相続人が複数いた場合において、相続財産の分割が実行されるまでの間は被相続人の事業を承継する相続人は確定しないことから、各相続人が共同して被相続人の事業を承継したものとして取り扱うこととされています。
この場合において、各相続人のその課税期間に係る基準期間における課税売上高は、当該被相続人の基準期間における課税売上高に各相続人の法定相続分など((民900)代襲相続人の相続分(民901)から特別受益者の相続分(民903)までの規定の適用を受ける場合には、これらの各条)の相続分に応じた割合を乗じた金額となります。

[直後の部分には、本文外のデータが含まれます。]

/-! ### State.setCell -/

@[simp] theorem State.setCell_powered (s : State) (c : Nat) (f : Cell → Cell) : (s.setCell c f).powered = s.powered := rfl
@[simp] theorem State.setCell_grade20 (s : State) (c : Nat) (f : Cell → Cell) : (s.setCell c f).grade20 = s.grade20 := rfl
@[simp] theorem State.setCell_now (s : State) (c : Nat) (f : Cell → Cell) : (s.setCell c f).now = s.now := rfl
@[simp] theorem State.setCell_tempo (s : State) (c : Nat) (f : Cell → Cell) : (s.setCell c f).tempo = s.tempo := rfl
@[simp] theorem State.setCell_free (s : State) (c : Nat) (f : Cell → Cell) : (s.setCell c f).free = s.free := rfl
@[simp] theorem State.setCell_next (s : State) (c : Nat) (f : Cell → Cell) : (s.setCell c f).next = s.next := rfl
@[simp] theorem State.setCell_agenda (s : State) (c : Nat) (f : Cell → Cell) : (s.setCell c f).agenda = s.agenda := rfl
@[simp] theorem State.setCell_cur (s : State) (c : Nat) (f : Cell → Cell) : (s.setCell c f).cur = s.cur := rfl
@[simp] theorem State.setCell_mem (s : State) (c : Nat) (f : Cell → Cell) : (s.setCell c f).mem = s.mem := rfl
@[simp] theorem State.setCell_lines (s : State) (c : Nat) (f : Cell → Cell) : (s.setCell c f).lines = s.lines := rfl
@[simp] theorem State.setCell_blocks (s : State) (c : Nat) (f : Cell → Cell) : (s.setCell c f).blocks = s.blocks := rfl
@[simp] theorem State.setCell_invals (s : State) (c : Nat) (f : Cell → Cell) : (s.setCell c f).invals = s.invals := rfl
@[simp] theorem State.setCell_tlb (s : State) (c : Nat) (f : Cell → Cell) : (s.setCell c f).tlb = s.tlb := rfl
@[simp] theorem State.setCell_pins (s : State) (c : Nat) (f : Cell → Cell) : (s.setCell c f).pins = s.pins := rfl
@[simp] theorem State.setCell_accs (s : State) (c : Nat) (f : Cell → Cell) : (s.setCell c f).accs = s.accs := rfl
@[simp] theorem State.setCell_ops (s : State) (c : Nat) (f : Cell → Cell) : (s.setCell c f).ops = s.ops := rfl
@[simp] theorem State.setCell_cells (s : State) (c : Nat) (f : Cell → Cell) : (s.setCell c f).cells = s.cells.map fun x => if x.id = c then f x else x := rfl
@[simp] theorem State.setCell_launches (s : State) (c : Nat) (f : Cell → Cell) : (s.setCell c f).launches = s.launches := rfl
@[simp] theorem State.setCell_frames (s : State) (c : Nat) (f : Cell → Cell) : (s.setCell c f).frames = s.frames := rfl
@[simp] theorem State.setCell_mxTiles (s : State) (c : Nat) (f : Cell → Cell) : (s.setCell c f).mxTiles = s.mxTiles := rfl
@[simp] theorem State.setCell_mxStatus (s : State) (c : Nat) (f : Cell → Cell) : (s.setCell c f).mxStatus = s.mxStatus := rfl
@[simp] theorem State.setCell_mxBy (s : State) (c : Nat) (f : Cell → Cell) : (s.setCell c f).mxBy = s.mxBy := rfl
@[simp] theorem State.setCell_crosshatch (s : State) (c : Nat) (f : Cell → Cell) : (s.setCell c f).crosshatch = s.crosshatch := rfl
@[simp] theorem State.setCell_rr (s : State) (c : Nat) (f : Cell → Cell) : (s.setCell c f).rr = s.rr := rfl
@[simp] theorem State.setCell_queues (s : State) (c : Nat) (f : Cell → Cell) : (s.setCell c f).queues = s.queues := rfl
@[simp] theorem State.setCell_packets (s : State) (c : Nat) (f : Cell → Cell) : (s.setCell c f).packets = s.packets := rfl
@[simp] theorem State.setCell_engines (s : State) (c : Nat) (f : Cell → Cell) : (s.setCell c f).engines = s.engines := rfl
@[simp] theorem State.setCell_fns (s : State) (c : Nat) (f : Cell → Cell) : (s.setCell c f).fns = s.fns := rfl
@[simp] theorem State.setCell_parts (s : State) (c : Nat) (f : Cell → Cell) : (s.setCell c f).parts = s.parts := rfl
@[simp] theorem State.setCell_islands (s : State) (c : Nat) (f : Cell → Cell) : (s.setCell c f).islands = s.islands := rfl
@[simp] theorem State.setCell_splits (s : State) (c : Nat) (f : Cell → Cell) : (s.setCell c f).splits = s.splits := rfl
@[simp] theorem State.setCell_draining (s : State) (c : Nat) (f : Cell → Cell) : (s.setCell c f).draining = s.draining := rfl
@[simp] theorem State.setCell_leftScratch (s : State) (c : Nat) (f : Cell → Cell) : (s.setCell c f).leftScratch = s.leftScratch := rfl
@[simp] theorem State.setCell_spares (s : State) (c : Nat) (f : Cell → Cell) : (s.setCell c f).spares = s.spares := rfl
@[simp] theorem State.setCell_decoders (s : State) (c : Nat) (f : Cell → Cell) : (s.setCell c f).decoders = s.decoders := rfl
@[simp] theorem State.setCell_lostPorts (s : State) (c : Nat) (f : Cell → Cell) : (s.setCell c f).lostPorts = s.lostPorts := rfl
@[simp] theorem State.setCell_rings (s : State) (c : Nat) (f : Cell → Cell) : (s.setCell c f).rings = s.rings := rfl
@[simp] theorem State.setCell_heaters (s : State) (c : Nat) (f : Cell → Cell) : (s.setCell c f).heaters = s.heaters := rfl
@[simp] theorem State.setCell_diodes (s : State) (c : Nat) (f : Cell → Cell) : (s.setCell c f).diodes = s.diodes := rfl
@[simp] theorem State.setCell_temps (s : State) (c : Nat) (f : Cell → Cell) : (s.setCell c f).temps = s.temps := rfl
@[simp] theorem State.setCell_hot (s : State) (c : Nat) (f : Cell → Cell) : (s.setCell c f).hot = s.hot := rfl
@[simp] theorem State.setCell_saved (s : State) (c : Nat) (f : Cell → Cell) : (s.setCell c f).saved = s.saved := rfl
@[simp] theorem State.setCell_narcy (s : State) (c : Nat) (f : Cell → Cell) : (s.setCell c f).narcy = s.narcy := rfl
@[simp] theorem State.setCell_cxlCache (s : State) (c : Nat) (f : Cell → Cell) : (s.setCell c f).cxlCache = s.cxlCache := rfl
@[simp] theorem State.setCell_link (s : State) (c : Nat) (f : Cell → Cell) : (s.setCell c f).link = s.link := rfl
@[simp] theorem State.setCell_thermtrip (s : State) (c : Nat) (f : Cell → Cell) : (s.setCell c f).thermtrip = s.thermtrip := rfl
@[simp] theorem State.setCell_deviceNumber (s : State) (c : Nat) (f : Cell → Cell) : (s.setCell c f).deviceNumber = s.deviceNumber := rfl
@[simp] theorem State.setCell_peers (s : State) (c : Nat) (f : Cell → Cell) : (s.setCell c f).peers = s.peers := rfl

未分割遺産が分割された場合には、民法においては、遺産の分割は相続開始時に遡ってその効力が生じるものとされていますが、消費税の納税義務の判定にあたっては、その判定時点での適正な事実関係に基づき判定されたものである場合には、その判定が認められるものと考えます。
したがって、遺産分割の結果に基づいて改めて納税義務の判定を行う必要はなく、判定時点で免税事業者と判定された相続人について、遺産分割の結果により課税事業者に該当するような場合においても、当初の免税事業者としての納税義務の判定に影響は及ぼしません。
(2)相続があった年の翌年以降の納税義務の判定
相続があった年の翌年以降の納税義務の判定は(1)と異なり、相続人の基準期間における課税売上高と被相続人の基準期間における課税売上高との合計額が1,000万円を超えるかどうかで判定します。
相続人に納税義務が発生します。
被相続人と相続人の課税売上高の合計が1,000万円以下の場合:
原則として、相続人の納税義務は免除されます。ただし、相続人が課税事業者を選択している場合は、納税義務が発生します。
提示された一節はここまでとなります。